= Talung Kelapa =

Talung Kelapa is an administrative district (kecamatan) of Banyuasin Regency in South Sumatra, Indonesia. It is situated immediately to the north of the city of Palembang, and contains many of the northern suburbs of that city, as well as more rural areas further north. It covers a land area of 461.97 km^{2} and had a rapidly growing population of 123,192 at the 2010 Census and 150,976 at the 2020 Census. The official estimate as at 2025 was 164,410. The administrative centre of the district is in the town (kelurahan) of Sukajadi in the Palembang suburbs.
==Towns and villages==
The district is sub-divided into 13 towns and urban villages (kelurahan) and 6 more rural villages (desa), all of which share the postal code of 30961. These are tabulated below with their areas and the official estimates of their populations as at 2025.

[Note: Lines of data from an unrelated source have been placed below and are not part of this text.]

-- ==== Sys2Proof/Config.lean ====
section
/-! DEFINITION. What the spec leaves open: constants with no body that a proof can see, so that a theorem holds
whatever they are. -/

namespace Sys2Proof

/-- `LATENCY`, the time from stable inputs to valid outputs: an open parameter (R8, R227, D12). -/
opaque Config.latency : Nat

/-- What stands on the output ports before the first transaction completes: unspecified (R221, D18, I9). -/
opaque Config.powerUpOut : Machine.Out

/-- The outputs of the n-th transaction whose inputs were not held: any value (R225, D13, I1). -/
opaque Config.freeOut : Nat → Machine.Out

/-- Host side only: whether a successful frame write sets the driver's ErrorState to OK; the source says both
(spec/91_not_in_source.md N13). -/
opaque Config.writeClearsError : Bool

end Sys2Proof
end

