-- ==== Sys2Proof/Tests/Slice0.lean ====
section
/-! SUPPORT. Tests of one transaction each, their expected values taken from spec/95_test_vectors.md (the vector is
named) or from the encoding column of spec/30_encoding.md R63; the ill-formed terms the checks refuse; and, for every
obligation with hypotheses, states and operands that meet them. -/

open Sys2Proof Sys2Proof.Machine

/-! ### Well-formedness -/

theorem test_raw_wellFormed : (RawTransaction.mk 0x7FF 0xFFFFFFFFFF 0xFFFF).wellFormed = true := by decide
theorem test_raw_cmd_too_wide : (RawTransaction.mk 0x800 0 0).wellFormed = false := by decide
theorem test_raw_d_too_wide : (RawTransaction.mk 0 0x10000000000 0).wellFormed = false := by decide
theorem test_raw_value_too_wide : (RawTransaction.mk 0 0 0x10000).wellFormed = false := by decide
theorem test_line_wellFormed : (Line.rawCmd 0x212 0x0027100023 0).wellFormed = true := by decide
theorem test_line_cmd_too_wide : (Line.rawCmd 0x800 0 0).wellFormed = false := by decide
theorem test_line_cmd_not_reserved : (Line.rawCmd 0x220 0 0).wellFormed = false := by decide

/-! ### Decoding words written bit by bit -/

theorem test_decode_crcgen : decode 0b00000000000 = .ok .crcgen := rfl
theorem test_decode_crcchk : decode 0b00100000000 = .ok .crcchk := rfl
theorem test_decode_decPpm : decode 0b01000000000 = .ok .decPpm := rfl
theorem test_decode_decCal : decode 0b01000000001 = .ok .decCal := rfl
theorem test_decode_decVer : decode 0b01000010001 = .ok .decVer := rfl
theorem test_decode_decRes : decode 0b01000100000 = .ok .decRes := rfl
theorem test_decode_decGen : decode 0b01111111111 = .ok (.decGen 0xFF) := rfl
theorem test_decode_bldCal : decode 0b10000000001 = .ok .bldCal := rfl

/-- V30's reserved commands, each with the clause of R65 it falls under. -/
theorem test_decode_reserved :
    decode 0x500 = .error .functionClass ∧ decode 0x7FF = .error .functionClass ∧
    decode 0x001 = .error .crcSelector ∧ decode 0x1FF = .error .crcSelector ∧
    decode 0x202 = .error .viewSelector ∧ decode 0x221 = .error .viewSelector ∧
    decode 0x400 = .error .buildSelector ∧ decode 0x411 = .error .buildSelector :=
  ⟨rfl, rfl, rfl, rfl, rfl, rfl, rfl, rfl⟩

/-- A placed word is the first thing that runs after reset, for the first and the last of the opcode map's rows. -/
theorem test_fetch_word_runs :
    step (State.reset.withFetchWord 16 0x000) = exec .crcgen (State.reset.withFetchWord 16 0x000) ∧
    step (State.reset.withFetchWord 16 0x401) = exec .bldCal (State.reset.withFetchWord 16 0x401) := ⟨rfl, rfl⟩

theorem test_table_word : decodeTableWord 16 0x342 = some (.decGen 0x42) := by decide
theorem test_table_word_reserved : decodeTableWord 16 0x500 = none := by decide
theorem test_table_word_too_wide : decodeTableWord 16 0x1000 = none := by decide

/-! ### The CRC -/

/-- V10. -/
theorem test_bit_step :
    [0x00, 0x01, 0x40, 0x7F, 0x80, 0x81, 0xC0, 0xFF].map crcBit =
      [0x00, 0x02, 0x80, 0xFE, 0x31, 0x33, 0xB1, 0xCF] := by decide +kernel

/-- V11. -/
theorem test_byte_step :
    crcByte 0x00 0x80 = 0x7A ∧ crcByte 0x80 0x00 = 0x7A ∧ crcByte 0xFF 0x12 = 0x8D ∧ crcByte 0xD7 0x00 = 0x93 := by
  decide +kernel

/-- V12. -/
theorem test_checksum :
    crc8 [0xBE, 0xEF] = 0x92 ∧ crc8 [0x00, 0x01, 0x86, 0xA0] = 0x14 ∧
    crc8 [0x31, 0x32, 0x33, 0x34, 0x35, 0x36, 0x37, 0x38, 0x39] = 0xF7 := by
  decide +kernel

/-- V13, rows 0x0_, 0x8_ and 0xF_ of the byte table. -/
theorem test_byte_table :
    ((List.range 16).map fun x => crcByte 0x00 (BitVec.ofNat 8 x)) =
      [0x00, 0x31, 0x62, 0x53, 0xC4, 0xF5, 0xA6, 0x97, 0xB9, 0x88, 0xDB, 0xEA, 0x7D, 0x4C, 0x1F, 0x2E] ∧
    ((List.range 16).map fun x => crcByte 0x00 (BitVec.ofNat 8 (0x80 + x))) =
      [0x7A, 0x4B, 0x18, 0x29, 0xBE, 0x8F, 0xDC, 0xED, 0xC3, 0xF2, 0xA1, 0x90, 0x07, 0x36, 0x65, 0x54] ∧
    ((List.range 16).map fun x => crcByte 0x00 (BitVec.ofNat 8 (0xF0 + x))) =
      [0x82, 0xB3, 0xE0, 0xD1, 0x46, 0x77, 0x24, 0x15, 0x3B, 0x0A, 0x59, 0x68, 0xFF, 0xCE, 0x9D, 0xAC] := by
  decide +kernel

/-! ### One transaction per operation; every output not listed is 0 -/

/-- V14. -/
theorem test_crcgen : cfb 0x000 0xDEADBEEF00 0 =
    { Out.zero with err := 0, crc := 0x69, crcok := 1, fout := 0xDEADBEEF69 } := by decide +kernel
/-- V14: B4 is ignored and replaced. -/
theorem test_crcgen_ignores_b4 : cfb 0x000 0x00000000FF 0x1234 =
    { Out.zero with err := 0, crc := 0xD7, crcok := 1, fout := 0x00000000D7 } := by decide +kernel
/-- V15. -/
theorem test_crcchk_valid : cfb 0x100 0x8000000026 0 = { Out.zero with err := 0, crc := 0, crcok := 1 } := by
  decide +kernel
/-- V15: B1 bit 0 flipped. -/
theorem test_crcchk_corrupt : cfb 0x100 0x000086A014 0 = { Out.zero with err := 2, crc := 0x9B, crcok := 0 } := by
  decide +kernel
/-- V20: only B1 reaches VER. -/
theorem test_decVer : cfb 0x211 0xAAFF55AAB1 0 =
    { Out.zero with err := 0, crc := 0, crcok := 1, ver := 0xFF } := by decide +kernel
/-- V20: VER is decoded although the CRC is wrong. -/
theorem test_decVer_badCrc : cfb 0x211 0x0007000035 0 =
    { Out.zero with err := 2, crc := 0x31, crcok := 0, ver := 0x07 } := by decide +kernel
/-- V21: CRC_MISMATCH over NOT_READY. -/
theorem test_decPpm_priority : cfb 0x200 0x010186A014 0 =
    { Out.zero with err := 2, crc := 0xD3, crcok := 0, nrdy := 1, stat := 0x01, ppm := 0x0186A0 } := by decide +kernel
/-- V21: bits 7 to 1 of B0 do not make it not-ready. -/
theorem test_decPpm_status_bits : cfb 0x200 0xFE0003E8CE 0 =
    { Out.zero with err := 0, crc := 0, crcok := 1, nrdy := 0, stat := 0xFE, ppm := 0x0003E8 } := by decide +kernel
/-- V22: the largest raw value, in 28 bits. -/
theorem test_decRes_max : cfb 0x220 0xFFFFFF00CA 0 =
    { Out.zero with err := 0, crc := 0, crcok := 1, res := 0x09FFFFF6 } := by decide +kernel
/-- V22: B3 is not decoded. -/
theorem test_decRes_b3 : cfb 0x220 0x000001AB35 0 =
    { Out.zero with err := 0, crc := 0, crcok := 1, res := 0x0000000A } := by decide +kernel
/-- V24. -/
theorem test_decCal : cfb 0x201 0x0001123427 0 =
    { Out.zero with err := 0, crc := 0, crcok := 1, calst := 0x0001, calval := 0x1234 } := by decide +kernel
/-- V24: fields driven on a bad CRC. -/
theorem test_decCal_badCrc : cfb 0x201 0x0001123426 0 =
    { Out.zero with err := 2, crc := 0x31, crcok := 0, calst := 0x0001, calval := 0x1234 } := by decide +kernel
/-- V26: the CRC byte as received. -/
theorem test_decGen : cfb 0x342 0x123456789A 0 =
    { Out.zero with err := 2, crc := 0x23, crcok := 0, fout := 0x123456789A } := by decide +kernel
/-- V26: no not-ready check in the generic view. -/
theorem test_decGen_not_ready_bit : cfb 0x300 0x010186A08F 0 =
    { Out.zero with err := 0, crc := 0, crcok := 1, fout := 0x010186A08F } := by decide +kernel
/-- V28: D is ignored. -/
theorem test_bldCal : cfb 0x401 0xFFFFFFFFFF 0x1234 =
    { Out.zero with err := 0, crc := 0x61, crcok := 1, fout := 0x0000123461 } := by decide +kernel
/-- V28: VALUE's high byte is frame byte 2. -/
theorem test_bldCal_high : cfb 0x401 0 0x8000 =
    { Out.zero with err := 0, crc := 0xF4, crcok := 1, fout := 0x00008000F4 } := by decide +kernel
/-- V30. -/
theorem test_reserved : cfb 0x411 0x000186A014 0x1234 = { Out.zero with err := 3, ill := 1 } := by decide +kernel

/-! ### Host side -/

/-- V6 and V7: after the second frame of V6 the first consume returns CRC-mismatch. -/
def hostBefore : Driver.HostState :=
  Driver.reset 5 { buffer := 0x0102030405, err := .shortRead, cache := 7, lastRead := 9, status := .ok, preheat := 1, address := 0x12 }

theorem test_driver_not_ready :
    (Driver.consumeLastError (Driver.readConcentration 8 (.frame 0x01 0x01 0x86 0xA0 0x14) hostBefore).1).2 =
      .crcMismatch := by decide +kernel
/-- V4: 100000, error OK, cache updated. -/
theorem test_driver_concentration :
    (Driver.readConcentration 8 (.frame 0x00 0x01 0x86 0xA0 0x14) hostBefore).2 = 100000 ∧
    (Driver.readConcentration 8 (.frame 0x00 0x01 0x86 0xA0 0x14) hostBefore).1.cache = 100000 := by decide +kernel

/-! ### States and operands that meet the obligations' hypotheses -/

/-- A state with a transaction on the ports and another behind it, its outputs left by earlier ones. -/
def stateOn (c : Cmd) (d : Frame) (v : Half) : State :=
  { inp := Inputs.steady c d v, out := { Out.zero with crc := 0x55 }, outStatus := .valid,
    schedule := [], freeDraws := 3 }
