/-- Errors are precise: a command that changes the error latch, other than CLRERR, found it clear, leaves its own word
in ERRINFO, and changes nothing else (60_exceptions.md R205, marked derived there). -/
def Obligations.ErrorsArePrecise : Prop :=
  ∀ (i : Instr) (s t : State), exec i s = .next t → i ≠ .clrerr → ¬ SameStatus s t →
    s.err = 0 ∧ t.err ≠ 0 ∧ t.errinfo = encode i ∧ OnlyStatus s t

/-- Which command can raise which error code, and on which operands (60_exceptions.md R200): FDIV and FINV on a zero
divisor, the four commands with a length on one that is not 2^L with L ≤ LOG2_NMAX, SQEXT on flen < 0 or
sq_len(flen) > NMAX, FPOW on an exponent below 1, FLD and FST on an index outside [0, NMAX). -/
def Obligations.ErrorCodesByCommand : Prop :=
  ∀ (i : Instr) (s t : State), s.err = 0 → exec i s = .next t → t.err ≠ 0 →
    (t.err = 1 ∧ ((∃ fd fa fb, i = .fdiv fd fa fb ∧ s.readF fb = 0) ∨ ∃ fd fa, i = .finv fd fa ∧ s.readF fa = 0)) ∨
    (t.err = 2 ∧ ∃ b xn, (i = .brev b xn ∨ i = .brperm b xn ∨ i = .nttf b xn ∨ i = .ntti b xn) ∧
      ∀ L ≤ s.cfg.log2Nmax.val, s.readS64 xn ≠ 2 ^ L) ∨
    (t.err = 2 ∧ ∃ tb f xl, i = .sqext tb f xl ∧ (s.readS64 xl < 0 ∨ s.nmax < sqLength (s.readS64 xl))) ∨
    (t.err = 4 ∧ ∃ fd fa xe, i = .fpow fd fa xe ∧ s.readS64 xe < 1) ∨
    (t.err = 5 ∧ ∃ b xi, ((∃ fd, i = .fld fd b xi) ∨ ∃ fs, i = .fst fs b xi) ∧
      (s.readS64 xi < 0 ∨ (s.nmax : Int) ≤ s.readS64 xi))

/-- The frame of every command: only its destination register, the cells listed for it and the error latch may change
(10_state.md R21, R23, R26). -/
def Obligations.CommandFrame : Prop :=
  ∀ (i : Instr) (s t : State), exec i s = .next t →
    (∀ r, destF i ≠ some r → t.readF r = s.readF r) ∧ (∀ r, destX i ≠ some r → t.readX r = s.readX r) ∧
    (∀ b k, ¬ MayWriteCell i s b k → t.readCell b k = s.readCell b k) ∧ SamePort s t

/-! ### The host port -/

/-- ID, CONFIG, PRIME and ROOT read as their constants, and a write to one of them or to STATUS or ERRINFO latches
HOST_ACCESS and changes nothing else (10_state.md R28, R30, R31, R32). -/
def Obligations.ConstantRegisters : Prop :=
  (∀ (s : State) (rest : List HostInput) (a c : Word32), s.pending = .read a :: rest →
    (a, c) ∈ [((0x000 : Word32), (0x4D464155 : Word32)), (0x00C, BitVec.ofNat 32 s.cfg.log2Nmax.val),
      (0x010, 0x3B800001), (0x014, 0x00000003)] →
    step s = .next { s with pending := rest, replies := c :: s.replies }) ∧
  (∀ (s : State) (rest : List HostInput) (a v : Word32), s.pending = .write a v :: rest →
    a ∈ [(0x000 : Word32), 0x004, 0x008, 0x00C, 0x010, 0x014] →
    step s = .next (latched 6 a { s with pending := rest }))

| Kode Wilayah | Name | Area in km^{2} | Pop'n Estimate mid 2025 |
|---|---|---|---|
| 16.07.10.1002 | Air Batu | 6.41 | 10,074 |
| 16.07.10.1003 | Sukamoro | 10.00 | 16,173 |
| 16.07.10.1004 | Sukajadi | 7.82 | 18,113 |
| 16.07.10.2005 | Pangkalan Benteng | 33.25 | 6,480 |
| 16.07.10.2007 | Gasing | 106.17 | 6,966 |
| 16.07.10.1006 | Kenten | 5.68 | 14,964 |
| 16.07.10.2001 | Sungai Rengit | 55.44 | 8,545 |
| 16.07.10.2019 | Talang Buluh | 19.49 | 3,720 |
| 16.07.10.1022 | Tanah Mas | 10.09 | 12,376 |
| 16.07.10.2021 | Kenten Laut | 126.67 | 11,054 |

| Kode Wilayah | Name | Area in km^{2} | Pop'n Estimate mid 2025 |
|---|---|---|---|
| 16.07.10.1023 | Talang Keramat | 22.14 | 4,465 |
| 16.07.10.2020 | Sungai Rengit Murni | 52.22 | 2,338 |
| 16.07.10.1027 | Air Batu Jaya | ^{(a)} | 3,378 |
| 16.07.10.1026 | Rawa Maju | ^{(a)} | 5,522 |
| 16.07.10.1024 | Sukajadi Timur | ^{(a)} | 15,214 |
| 16.07.10.1028 | Sei Sedapat | ^{(a)} | 3,894 |
| 16.07.10.1029 | Azhar Permai | ^{(a)} | 5,589 |
| 16.07.10.1025 | Tanah Mas Indah | ^{(a)} | 8,369 |
| 16.07.10.1030 | Keramat Jaya | ^{(a)} | 4,907 |
| 16.07.10 | Totals | 455.39 | 162,135 |

Note: (a) The areas of these 7 newer desa are included in the figures for the older desa from which they have been cut out.